• _Task directions_
Check every line of the data below for the word "onlyIf" and say how many have it, without further comment.

Dataset entries
*** Begin section ***

-- ==== Sys2Proof/Laws/State.lean ====
section
/-!
SUPPORT. Laws of the state: what each accessor reads after each update, all by definition or by read after write.
-/
namespace Sys2Proof.Machine

@[simp] theorem onlyIf_true (s t : State) : onlyIf true s t = t := rfl
@[simp] theorem onlyIf_false (s t : State) : onlyIf false s t = s := rfl
/-- A meaning answers its effect where the units exist. -/
theorem unit_ok {ok : Bool} (h : ok = true) (s t : State) : unit ok s t = .next (t.queueOf s) := by simp [unit, h]
theorem unit_bad {ok : Bool} (h : ok = false) (s t : State) : unit ok s t = .fault .noSuchUnit := by simp [unit, h]
/-- All a meaning can do: it answers its effect with the queue as it was, and its units exist; or it stops because one does not. -/
theorem unit_cases (ok : Bool) (s t : State) : (ok = true ∧ unit ok s t = .next (t.queueOf s)) ∨ (ok = false ∧ unit ok s t = .fault .noSuchUnit) := by cases ok <;> simp [unit]
@[simp] theorem State.queueOf_pending (t s : State) : (t.queueOf s).pending = s.pending := rfl
@[simp] theorem State.queueOf_self (s : State) : s.queueOf s = s := rfl
@[simp] theorem State.queueOf_free (t s : State) : (t.queueOf s).free = t.free := rfl
@[simp] theorem State.queueOf_out (t s : State) : (t.queueOf s).out = t.out := rfl
@[simp] theorem State.queueOf_clk (t s : State) : (t.queueOf s).clk = t.clk := rfl
@[simp] theorem State.queueOf_evr (t s : State) : (t.queueOf s).evr = t.evr := rfl
@[simp] theorem State.queueOf_chv (t s : State) : (t.queueOf s).chv = t.chv := rfl
@[simp] theorem State.queueOf_ports (t s : State) : (t.queueOf s).ports = t.ports := rfl
@[simp] theorem State.queueOf_lanes (t s : State) : (t.queueOf s).lanes = t.lanes := rfl
@[simp] theorem State.queueOf_sw (t s : State) : (t.queueOf s).sw = t.sw := rfl
@[simp] theorem State.queueOf_mf (t s : State) : (t.queueOf s).mf = t.mf := rfl
@[simp] theorem State.queueOf_coh (t s : State) : (t.queueOf s).coh = t.coh := rfl
@[simp] theorem State.queueOf_ctl (t s : State) : (t.queueOf s).ctl = t.ctl := rfl
@[simp] theorem State.queueOf_tab (t s : State) : (t.queueOf s).tab = t.tab := rfl
@[simp] theorem State.queueOf_svc (t s : State) : (t.queueOf s).svc = t.svc := rfl
@[simp] theorem State.queueOf_cod (t s : State) : (t.queueOf s).cod = t.cod := rfl
@[simp] theorem State.queueOf_per (t s : State) : (t.queueOf s).per = t.per := rfl
@[simp] theorem State.queueOf_tier (t s : State) : (t.queueOf s).tier = t.tier := rfl
@[simp] theorem State.queueOf_hst (t s : State) : (t.queueOf s).hst = t.hst := rfl
@[simp] theorem State.queueOf_cx (t s : State) : (t.queueOf s).cx = t.cx := rfl
@[simp] theorem State.queueOf_sec (t s : State) : (t.queueOf s).sec = t.sec := rfl
@[simp] theorem State.queueOf_rel (t s : State) : (t.queueOf s).rel = t.rel := rfl
@[simp] theorem State.queueOf_map (t s : State) : (t.queueOf s).map = t.map := rfl
@[simp] theorem State.queueOf_boot (t s : State) : (t.queueOf s).boot = t.boot := rfl
@[simp] theorem State.queueOf_port_at (t s : State) (k : Nat) : (t.queueOf s).port k = t.port k := rfl
@[simp] theorem State.queueOf_lane_at (t s : State) (k : Nat) : (t.queueOf s).lane k = t.lane k := rfl
@[simp] theorem State.queueOf_queue_at (t s : State) (k : Nat) : (t.queueOf s).queue k = t.queue k := rfl
@[simp] theorem State.queueOf_park_at (t s : State) (k : Nat) : (t.queueOf s).park k = t.park k := rfl
@[simp] theorem State.queueOf_buf_at (t s : State) (k : Nat) : (t.queueOf s).buf k = t.buf k := rfl
@[simp] theorem State.queueOf_bucket_at (t s : State) (k : Nat) : (t.queueOf s).bucket k = t.bucket k := rfl
@[simp] theorem State.queueOf_gate_at (t s : State) (k : Nat) : (t.queueOf s).gate k = t.gate k := rfl
@[simp] theorem State.queueOf_tile_at (t s : State) (k : Nat) : (t.queueOf s).tile k = t.tile k := rfl
@[simp] theorem State.queueOf_slot_at (t s : State) (k : Nat) : (t.queueOf s).slot k = t.slot k := rfl
@[simp] theorem State.queueOf_thread_at (t s : State) (k : Nat) : (t.queueOf s).thread k = t.thread k := rfl
@[simp] theorem State.queueOf_plan_at (t s : State) (k : Nat) : (t.queueOf s).plan k = t.plan k := rfl
@[simp] theorem State.queueOf_stream_at (t s : State) (k : Nat) : (t.queueOf s).stream k = t.stream k := rfl
@[simp] theorem State.queueOf_expert_at (t s : State) (k : Nat) : (t.queueOf s).expert k = t.expert k := rfl
@[simp] theorem State.queueOf_hport_at (t s : State) (k : Nat) : (t.queueOf s).hport k = t.hport k := rfl
@[simp] theorem State.queueOf_func_at (t s : State) (k : Nat) : (t.queueOf s).func k = t.func k := rfl
@[simp] theorem State.queueOf_fifo_at (t s : State) (k : Nat) : (t.queueOf s).fifo k = t.fifo k := rfl
@[simp] theorem State.queueOf_sensor_at (t s : State) (k : Nat) : (t.queueOf s).sensor k = t.sensor k := rfl
@[simp] theorem State.queueOf_phase_at (t s : State) (k : Nat) : (t.queueOf s).phase k = t.phase k := rfl
@[simp] theorem State.queueOf_block_at (t s : State) (k : Nat) : (t.queueOf s).block k = t.block k := rfl
@[simp] theorem State.queueOf_line_at (t s : State) (k : Nat) : (t.queueOf s).line k = t.line k := rfl
@[simp] theorem State.queueOf_droop_at (t s : State) (k : Nat) : (t.queueOf s).droop k = t.droop k := rfl
@[simp] theorem State.queueOf_limit_at (t s : State) (k : Nat) : (t.queueOf s).limit k = t.limit k := rfl
@[simp] theorem State.queueOf_shed_at (t s : State) (k : Nat) : (t.queueOf s).shed k = t.shed k := rfl
@[simp] theorem State.queueOf_recDie_at (t s : State) (k : Nat) : (t.queueOf s).recDie k = t.recDie k := rfl
@[simp] theorem State.queueOf_nbr_at (t s : State) (k : Nat) : (t.queueOf s).nbr k = t.nbr k := rfl
@[simp] theorem State.queueOf_image_at (t s : State) (k : Nat) : (t.queueOf s).image k = t.image k := rfl
@[simp] theorem State.queueOf_spdm_at (t s : State) (k : Nat) : (t.queueOf s).spdm k = t.spdm k := rfl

*** End section ***

• _Solved problem_
2